§ TASK GOAL:
Scan the records beneath this line for the line holding "OFS_ERR_cause.off, SWL_IRQ_STAT_auth.off, SWL_ERR_code.off]" and the line holding "mgetD t.counts (0x1A08", then transcribe exactly those two and all lines between.

Stored data entries
_____
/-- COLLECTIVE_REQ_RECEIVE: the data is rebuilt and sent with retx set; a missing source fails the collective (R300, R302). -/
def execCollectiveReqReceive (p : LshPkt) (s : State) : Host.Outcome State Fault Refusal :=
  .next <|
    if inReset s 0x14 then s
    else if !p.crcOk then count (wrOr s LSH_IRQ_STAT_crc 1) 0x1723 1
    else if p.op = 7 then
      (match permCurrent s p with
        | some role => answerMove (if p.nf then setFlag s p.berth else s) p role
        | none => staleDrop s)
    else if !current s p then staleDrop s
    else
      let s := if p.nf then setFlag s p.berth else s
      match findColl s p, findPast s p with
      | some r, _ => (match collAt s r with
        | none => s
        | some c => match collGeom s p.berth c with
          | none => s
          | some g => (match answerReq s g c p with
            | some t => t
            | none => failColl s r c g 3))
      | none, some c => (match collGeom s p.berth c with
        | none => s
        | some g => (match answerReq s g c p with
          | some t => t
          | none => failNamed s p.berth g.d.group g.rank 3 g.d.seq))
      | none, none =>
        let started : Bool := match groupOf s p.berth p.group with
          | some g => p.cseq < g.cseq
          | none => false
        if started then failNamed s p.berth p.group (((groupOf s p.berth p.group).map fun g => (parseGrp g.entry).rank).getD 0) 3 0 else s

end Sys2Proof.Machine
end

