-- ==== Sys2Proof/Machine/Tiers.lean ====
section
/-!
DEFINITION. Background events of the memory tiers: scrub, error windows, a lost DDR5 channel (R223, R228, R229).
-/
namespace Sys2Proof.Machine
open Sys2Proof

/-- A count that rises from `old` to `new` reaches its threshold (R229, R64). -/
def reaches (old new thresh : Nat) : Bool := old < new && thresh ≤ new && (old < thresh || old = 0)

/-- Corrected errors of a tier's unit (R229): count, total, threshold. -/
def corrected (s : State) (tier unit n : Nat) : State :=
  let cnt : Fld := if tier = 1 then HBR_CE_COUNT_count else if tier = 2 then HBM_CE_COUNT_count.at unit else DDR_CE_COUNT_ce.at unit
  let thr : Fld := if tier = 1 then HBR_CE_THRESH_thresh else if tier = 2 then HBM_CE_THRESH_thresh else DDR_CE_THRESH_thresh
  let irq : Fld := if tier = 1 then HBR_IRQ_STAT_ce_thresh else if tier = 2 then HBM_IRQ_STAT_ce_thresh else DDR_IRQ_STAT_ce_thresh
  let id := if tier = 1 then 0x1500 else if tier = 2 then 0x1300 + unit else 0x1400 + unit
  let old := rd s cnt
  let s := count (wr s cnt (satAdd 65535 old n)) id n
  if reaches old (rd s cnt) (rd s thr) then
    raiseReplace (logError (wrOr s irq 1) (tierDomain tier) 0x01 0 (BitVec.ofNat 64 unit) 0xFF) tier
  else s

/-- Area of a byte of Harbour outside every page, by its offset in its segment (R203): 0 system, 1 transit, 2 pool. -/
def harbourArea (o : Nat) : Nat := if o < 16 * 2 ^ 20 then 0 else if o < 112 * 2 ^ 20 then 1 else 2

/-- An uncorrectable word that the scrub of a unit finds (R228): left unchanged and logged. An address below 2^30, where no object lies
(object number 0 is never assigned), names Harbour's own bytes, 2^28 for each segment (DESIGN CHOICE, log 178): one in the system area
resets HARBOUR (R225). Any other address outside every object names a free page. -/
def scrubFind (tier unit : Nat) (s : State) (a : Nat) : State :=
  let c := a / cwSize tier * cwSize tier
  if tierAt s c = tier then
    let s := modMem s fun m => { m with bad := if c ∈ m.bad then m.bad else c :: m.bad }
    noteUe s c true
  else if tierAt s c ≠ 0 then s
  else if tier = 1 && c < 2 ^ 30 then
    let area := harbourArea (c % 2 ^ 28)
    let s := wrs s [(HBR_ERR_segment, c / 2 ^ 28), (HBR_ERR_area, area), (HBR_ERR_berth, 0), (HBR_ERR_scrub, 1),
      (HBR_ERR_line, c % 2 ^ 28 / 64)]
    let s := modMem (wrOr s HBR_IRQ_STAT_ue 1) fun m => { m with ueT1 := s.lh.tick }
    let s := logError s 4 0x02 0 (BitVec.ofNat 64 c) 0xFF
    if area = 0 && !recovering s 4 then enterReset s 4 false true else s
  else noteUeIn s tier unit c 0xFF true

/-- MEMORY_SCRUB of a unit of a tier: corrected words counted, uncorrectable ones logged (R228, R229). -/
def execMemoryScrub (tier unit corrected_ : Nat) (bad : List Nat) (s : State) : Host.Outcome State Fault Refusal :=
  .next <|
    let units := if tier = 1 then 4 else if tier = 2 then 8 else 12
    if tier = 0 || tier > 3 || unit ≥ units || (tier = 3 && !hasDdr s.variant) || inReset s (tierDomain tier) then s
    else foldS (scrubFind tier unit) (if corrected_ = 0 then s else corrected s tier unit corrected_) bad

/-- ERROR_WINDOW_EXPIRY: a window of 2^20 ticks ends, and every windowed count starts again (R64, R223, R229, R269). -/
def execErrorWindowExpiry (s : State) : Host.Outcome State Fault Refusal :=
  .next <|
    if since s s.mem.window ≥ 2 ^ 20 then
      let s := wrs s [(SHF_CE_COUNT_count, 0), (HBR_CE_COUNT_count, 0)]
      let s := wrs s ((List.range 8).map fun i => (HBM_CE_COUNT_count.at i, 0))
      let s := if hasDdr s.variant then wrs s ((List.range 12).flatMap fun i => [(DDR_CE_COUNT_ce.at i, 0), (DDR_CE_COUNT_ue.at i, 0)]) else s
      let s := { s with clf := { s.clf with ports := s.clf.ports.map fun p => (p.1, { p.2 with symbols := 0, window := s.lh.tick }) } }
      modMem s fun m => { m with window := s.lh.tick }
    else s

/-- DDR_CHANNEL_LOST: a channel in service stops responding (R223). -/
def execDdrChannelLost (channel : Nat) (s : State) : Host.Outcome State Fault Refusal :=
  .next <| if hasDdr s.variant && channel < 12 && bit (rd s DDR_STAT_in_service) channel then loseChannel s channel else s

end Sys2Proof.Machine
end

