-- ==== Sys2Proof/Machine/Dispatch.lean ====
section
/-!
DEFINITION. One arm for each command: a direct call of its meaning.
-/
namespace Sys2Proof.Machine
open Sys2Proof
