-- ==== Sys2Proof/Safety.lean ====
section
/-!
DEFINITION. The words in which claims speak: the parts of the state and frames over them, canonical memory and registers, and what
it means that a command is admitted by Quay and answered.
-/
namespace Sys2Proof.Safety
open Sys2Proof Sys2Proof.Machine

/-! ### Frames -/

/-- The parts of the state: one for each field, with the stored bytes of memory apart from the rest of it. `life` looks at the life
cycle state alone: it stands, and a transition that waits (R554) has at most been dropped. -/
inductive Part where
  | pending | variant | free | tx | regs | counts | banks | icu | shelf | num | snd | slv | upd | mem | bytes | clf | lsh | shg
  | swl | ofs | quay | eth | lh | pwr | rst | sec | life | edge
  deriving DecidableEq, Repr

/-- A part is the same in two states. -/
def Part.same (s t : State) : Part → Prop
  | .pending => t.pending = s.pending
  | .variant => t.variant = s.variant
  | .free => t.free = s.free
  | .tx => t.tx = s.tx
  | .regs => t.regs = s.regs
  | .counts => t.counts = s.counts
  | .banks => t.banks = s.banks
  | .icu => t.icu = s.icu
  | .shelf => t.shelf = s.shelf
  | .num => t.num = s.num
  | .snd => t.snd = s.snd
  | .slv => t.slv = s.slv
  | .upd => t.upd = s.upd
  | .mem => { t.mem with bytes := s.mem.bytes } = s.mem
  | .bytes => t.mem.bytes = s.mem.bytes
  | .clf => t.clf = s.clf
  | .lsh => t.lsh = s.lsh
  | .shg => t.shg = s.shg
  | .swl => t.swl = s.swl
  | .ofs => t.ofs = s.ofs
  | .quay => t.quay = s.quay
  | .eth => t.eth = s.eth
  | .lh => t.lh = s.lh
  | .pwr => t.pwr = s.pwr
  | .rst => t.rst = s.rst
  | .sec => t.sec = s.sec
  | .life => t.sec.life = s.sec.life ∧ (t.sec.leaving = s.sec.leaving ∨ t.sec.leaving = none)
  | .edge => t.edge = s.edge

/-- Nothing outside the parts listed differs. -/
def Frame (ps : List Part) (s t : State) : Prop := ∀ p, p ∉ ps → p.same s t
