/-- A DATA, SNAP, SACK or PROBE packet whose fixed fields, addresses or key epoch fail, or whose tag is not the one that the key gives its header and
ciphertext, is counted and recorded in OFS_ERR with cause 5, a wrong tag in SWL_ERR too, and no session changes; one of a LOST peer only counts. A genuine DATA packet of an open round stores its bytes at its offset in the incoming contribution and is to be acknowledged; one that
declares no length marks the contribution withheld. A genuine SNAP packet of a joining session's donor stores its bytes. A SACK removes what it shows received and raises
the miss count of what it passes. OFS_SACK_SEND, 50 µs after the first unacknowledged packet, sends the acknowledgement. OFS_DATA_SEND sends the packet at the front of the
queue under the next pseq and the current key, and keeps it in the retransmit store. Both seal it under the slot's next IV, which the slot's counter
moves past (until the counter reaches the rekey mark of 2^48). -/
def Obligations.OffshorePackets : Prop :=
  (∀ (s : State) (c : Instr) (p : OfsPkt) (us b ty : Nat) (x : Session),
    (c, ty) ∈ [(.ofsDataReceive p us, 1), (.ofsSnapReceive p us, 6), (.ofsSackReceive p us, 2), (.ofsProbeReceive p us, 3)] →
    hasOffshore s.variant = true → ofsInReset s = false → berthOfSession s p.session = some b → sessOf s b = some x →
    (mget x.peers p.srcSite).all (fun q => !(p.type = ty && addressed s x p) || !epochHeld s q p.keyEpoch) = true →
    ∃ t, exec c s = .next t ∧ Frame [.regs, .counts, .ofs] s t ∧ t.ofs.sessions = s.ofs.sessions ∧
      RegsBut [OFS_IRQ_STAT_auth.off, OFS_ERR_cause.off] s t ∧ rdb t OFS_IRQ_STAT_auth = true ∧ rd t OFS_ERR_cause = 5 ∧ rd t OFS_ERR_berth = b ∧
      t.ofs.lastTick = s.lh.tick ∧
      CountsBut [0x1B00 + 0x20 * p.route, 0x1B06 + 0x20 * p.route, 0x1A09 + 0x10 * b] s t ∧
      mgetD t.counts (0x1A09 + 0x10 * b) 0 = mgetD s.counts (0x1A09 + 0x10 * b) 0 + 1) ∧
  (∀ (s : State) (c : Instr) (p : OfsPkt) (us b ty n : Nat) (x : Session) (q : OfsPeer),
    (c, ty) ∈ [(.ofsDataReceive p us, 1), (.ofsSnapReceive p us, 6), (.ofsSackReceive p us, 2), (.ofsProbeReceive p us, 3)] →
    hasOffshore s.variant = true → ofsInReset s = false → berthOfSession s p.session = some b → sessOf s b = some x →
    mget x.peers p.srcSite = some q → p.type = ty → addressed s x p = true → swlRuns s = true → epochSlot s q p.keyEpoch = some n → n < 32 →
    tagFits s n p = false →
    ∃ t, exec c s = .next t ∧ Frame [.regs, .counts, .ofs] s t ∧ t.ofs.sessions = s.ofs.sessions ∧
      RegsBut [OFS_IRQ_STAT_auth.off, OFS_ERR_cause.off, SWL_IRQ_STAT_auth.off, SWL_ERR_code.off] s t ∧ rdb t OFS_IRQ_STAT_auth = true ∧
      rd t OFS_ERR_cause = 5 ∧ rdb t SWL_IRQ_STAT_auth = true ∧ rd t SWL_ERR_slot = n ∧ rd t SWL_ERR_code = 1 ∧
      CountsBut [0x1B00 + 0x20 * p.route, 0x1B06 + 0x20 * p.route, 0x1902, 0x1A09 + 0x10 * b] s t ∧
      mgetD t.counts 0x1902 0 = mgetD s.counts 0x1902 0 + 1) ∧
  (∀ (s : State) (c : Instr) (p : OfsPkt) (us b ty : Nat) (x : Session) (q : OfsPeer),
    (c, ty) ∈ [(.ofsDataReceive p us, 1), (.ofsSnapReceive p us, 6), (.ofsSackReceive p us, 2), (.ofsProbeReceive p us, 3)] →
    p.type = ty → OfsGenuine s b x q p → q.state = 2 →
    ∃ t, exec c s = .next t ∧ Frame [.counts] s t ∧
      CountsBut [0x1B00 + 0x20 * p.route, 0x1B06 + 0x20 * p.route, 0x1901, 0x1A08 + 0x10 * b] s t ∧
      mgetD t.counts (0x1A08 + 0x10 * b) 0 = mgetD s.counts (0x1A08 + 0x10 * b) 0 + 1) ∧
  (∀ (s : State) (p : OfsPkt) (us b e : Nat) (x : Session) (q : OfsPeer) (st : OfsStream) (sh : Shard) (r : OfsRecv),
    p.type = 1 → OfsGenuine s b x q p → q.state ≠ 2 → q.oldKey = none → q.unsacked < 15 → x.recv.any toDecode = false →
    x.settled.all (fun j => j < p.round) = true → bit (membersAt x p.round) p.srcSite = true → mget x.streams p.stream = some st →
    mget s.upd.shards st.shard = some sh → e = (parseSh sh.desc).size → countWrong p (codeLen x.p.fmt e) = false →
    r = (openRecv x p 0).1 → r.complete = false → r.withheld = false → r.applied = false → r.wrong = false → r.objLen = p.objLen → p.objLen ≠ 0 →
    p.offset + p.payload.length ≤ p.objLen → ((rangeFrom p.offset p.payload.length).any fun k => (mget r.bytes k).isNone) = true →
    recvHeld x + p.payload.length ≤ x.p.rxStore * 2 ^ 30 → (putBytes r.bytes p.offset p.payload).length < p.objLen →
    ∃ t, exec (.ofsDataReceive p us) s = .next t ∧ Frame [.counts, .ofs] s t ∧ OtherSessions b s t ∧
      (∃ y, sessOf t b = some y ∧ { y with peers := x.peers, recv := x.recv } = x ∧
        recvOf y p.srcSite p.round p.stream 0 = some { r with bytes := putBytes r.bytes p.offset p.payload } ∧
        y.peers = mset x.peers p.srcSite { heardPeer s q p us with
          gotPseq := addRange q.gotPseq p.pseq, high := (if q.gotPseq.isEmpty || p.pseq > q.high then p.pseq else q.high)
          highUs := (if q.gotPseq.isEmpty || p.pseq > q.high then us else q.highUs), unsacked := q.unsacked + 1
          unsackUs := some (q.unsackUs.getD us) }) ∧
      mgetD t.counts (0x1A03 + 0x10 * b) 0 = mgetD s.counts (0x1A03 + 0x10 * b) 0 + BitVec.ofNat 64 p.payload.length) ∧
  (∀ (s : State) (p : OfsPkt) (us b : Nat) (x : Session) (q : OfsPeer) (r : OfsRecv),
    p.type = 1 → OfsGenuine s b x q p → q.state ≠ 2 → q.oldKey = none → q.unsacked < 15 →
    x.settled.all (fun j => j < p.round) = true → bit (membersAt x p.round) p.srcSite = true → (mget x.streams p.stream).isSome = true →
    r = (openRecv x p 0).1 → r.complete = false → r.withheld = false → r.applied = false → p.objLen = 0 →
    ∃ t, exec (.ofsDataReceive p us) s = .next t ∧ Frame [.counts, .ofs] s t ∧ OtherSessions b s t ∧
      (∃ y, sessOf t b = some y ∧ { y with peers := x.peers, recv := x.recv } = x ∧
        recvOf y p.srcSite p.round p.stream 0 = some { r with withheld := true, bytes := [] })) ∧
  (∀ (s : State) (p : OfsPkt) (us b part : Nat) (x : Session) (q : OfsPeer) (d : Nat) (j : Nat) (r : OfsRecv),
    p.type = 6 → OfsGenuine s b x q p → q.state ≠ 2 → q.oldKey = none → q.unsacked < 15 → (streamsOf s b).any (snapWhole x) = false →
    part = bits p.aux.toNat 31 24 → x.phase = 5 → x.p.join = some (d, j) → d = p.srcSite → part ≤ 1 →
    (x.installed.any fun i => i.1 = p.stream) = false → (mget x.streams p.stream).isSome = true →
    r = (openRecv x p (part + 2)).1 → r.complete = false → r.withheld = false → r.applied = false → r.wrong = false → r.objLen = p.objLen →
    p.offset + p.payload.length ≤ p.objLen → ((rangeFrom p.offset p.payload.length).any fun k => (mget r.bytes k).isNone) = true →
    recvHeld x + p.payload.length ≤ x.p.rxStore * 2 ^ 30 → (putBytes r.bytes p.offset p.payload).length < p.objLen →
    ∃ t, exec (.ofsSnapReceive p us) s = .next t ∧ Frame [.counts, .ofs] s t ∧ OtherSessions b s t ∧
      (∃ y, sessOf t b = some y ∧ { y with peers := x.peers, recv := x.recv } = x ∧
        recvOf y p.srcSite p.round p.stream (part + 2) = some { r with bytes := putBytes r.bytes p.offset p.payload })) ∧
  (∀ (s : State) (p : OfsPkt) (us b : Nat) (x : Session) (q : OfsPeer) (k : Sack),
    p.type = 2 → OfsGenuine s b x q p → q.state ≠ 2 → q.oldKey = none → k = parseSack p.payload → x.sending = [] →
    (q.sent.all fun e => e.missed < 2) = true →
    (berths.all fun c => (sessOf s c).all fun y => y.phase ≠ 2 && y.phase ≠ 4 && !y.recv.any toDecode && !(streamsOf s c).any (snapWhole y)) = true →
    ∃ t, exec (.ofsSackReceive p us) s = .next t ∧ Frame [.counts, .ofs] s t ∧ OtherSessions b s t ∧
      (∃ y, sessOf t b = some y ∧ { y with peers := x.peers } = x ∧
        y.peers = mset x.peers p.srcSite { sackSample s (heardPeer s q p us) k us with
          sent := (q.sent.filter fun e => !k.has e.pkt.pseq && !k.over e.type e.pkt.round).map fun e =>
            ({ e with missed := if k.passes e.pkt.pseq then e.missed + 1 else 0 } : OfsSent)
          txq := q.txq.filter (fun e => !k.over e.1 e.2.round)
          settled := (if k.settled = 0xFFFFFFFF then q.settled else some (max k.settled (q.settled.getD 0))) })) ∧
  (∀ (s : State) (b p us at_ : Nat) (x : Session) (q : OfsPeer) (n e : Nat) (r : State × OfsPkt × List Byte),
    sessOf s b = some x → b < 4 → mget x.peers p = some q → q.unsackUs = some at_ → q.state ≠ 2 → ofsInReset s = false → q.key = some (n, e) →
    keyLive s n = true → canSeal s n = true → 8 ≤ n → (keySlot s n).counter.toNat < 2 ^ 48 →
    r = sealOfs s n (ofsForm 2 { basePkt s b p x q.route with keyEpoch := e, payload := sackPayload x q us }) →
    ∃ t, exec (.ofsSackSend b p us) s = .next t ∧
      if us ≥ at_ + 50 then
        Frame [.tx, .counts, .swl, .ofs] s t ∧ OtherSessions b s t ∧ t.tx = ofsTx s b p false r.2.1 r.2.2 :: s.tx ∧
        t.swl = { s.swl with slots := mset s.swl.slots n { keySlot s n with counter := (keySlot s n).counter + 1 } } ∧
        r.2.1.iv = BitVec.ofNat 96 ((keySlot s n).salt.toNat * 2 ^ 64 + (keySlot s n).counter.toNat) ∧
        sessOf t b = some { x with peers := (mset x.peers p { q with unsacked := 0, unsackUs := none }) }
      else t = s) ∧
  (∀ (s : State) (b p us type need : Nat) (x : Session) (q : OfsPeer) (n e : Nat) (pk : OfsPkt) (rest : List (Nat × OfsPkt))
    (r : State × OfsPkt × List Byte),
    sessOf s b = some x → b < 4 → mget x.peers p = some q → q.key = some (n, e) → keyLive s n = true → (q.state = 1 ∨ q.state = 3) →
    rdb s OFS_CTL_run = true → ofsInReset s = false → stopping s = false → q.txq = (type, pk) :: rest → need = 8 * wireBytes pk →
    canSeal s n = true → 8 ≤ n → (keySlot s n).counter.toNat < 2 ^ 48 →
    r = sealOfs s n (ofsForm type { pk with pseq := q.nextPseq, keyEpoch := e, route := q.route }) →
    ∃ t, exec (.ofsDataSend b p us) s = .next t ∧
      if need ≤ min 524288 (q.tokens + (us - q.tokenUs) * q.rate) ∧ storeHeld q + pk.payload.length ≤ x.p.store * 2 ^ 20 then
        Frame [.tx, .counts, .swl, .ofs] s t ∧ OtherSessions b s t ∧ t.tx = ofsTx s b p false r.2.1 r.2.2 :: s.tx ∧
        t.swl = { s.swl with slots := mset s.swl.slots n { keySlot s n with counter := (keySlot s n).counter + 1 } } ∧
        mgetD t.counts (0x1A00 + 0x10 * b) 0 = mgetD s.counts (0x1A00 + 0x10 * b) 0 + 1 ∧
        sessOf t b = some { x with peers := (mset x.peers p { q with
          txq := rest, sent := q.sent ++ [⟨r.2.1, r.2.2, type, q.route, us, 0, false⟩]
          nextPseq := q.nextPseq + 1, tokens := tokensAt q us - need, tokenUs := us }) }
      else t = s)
_____
§ RESULT OF THE TASK:
      RegsBut [OFS_IRQ_STAT_auth.off, OFS_ERR_cause.off, SWL_IRQ_STAT_auth.off, SWL_ERR_code.off] s t ∧ rdb t OFS_IRQ_STAT_auth = true ∧
      rd t OFS_ERR_cause = 5 ∧ rdb t SWL_IRQ_STAT_auth = true ∧ rd t SWL_ERR_slot = n ∧ rd t SWL_ERR_code = 1 ∧
      CountsBut [0x1B00 + 0x20 * p.route, 0x1B06 + 0x20 * p.route, 0x1902, 0x1A09 + 0x10 * b] s t ∧
      mgetD t.counts 0x1902 0 = mgetD s.counts 0x1902 0 + 1) ∧
  (∀ (s : State) (c : Instr) (p : OfsPkt) (us b ty : Nat) (x : Session) (q : OfsPeer),
    (c, ty) ∈ [(.ofsDataReceive p us, 1), (.ofsSnapReceive p us, 6), (.ofsSackReceive p us, 2), (.ofsProbeReceive p us, 3)] →
    p.type = ty → OfsGenuine s b x q p → q.state = 2 →
    ∃ t, exec c s = .next t ∧ Frame [.counts] s t ∧
      CountsBut [0x1B00 + 0x20 * p.route, 0x1B06 + 0x20 * p.route, 0x1901, 0x1A08 + 0x10 * b] s t ∧
      mgetD t.counts (0x1A08 + 0x10 * b) 0 = mgetD s.counts (0x1A08 + 0x10 * b) 0 + 1) ∧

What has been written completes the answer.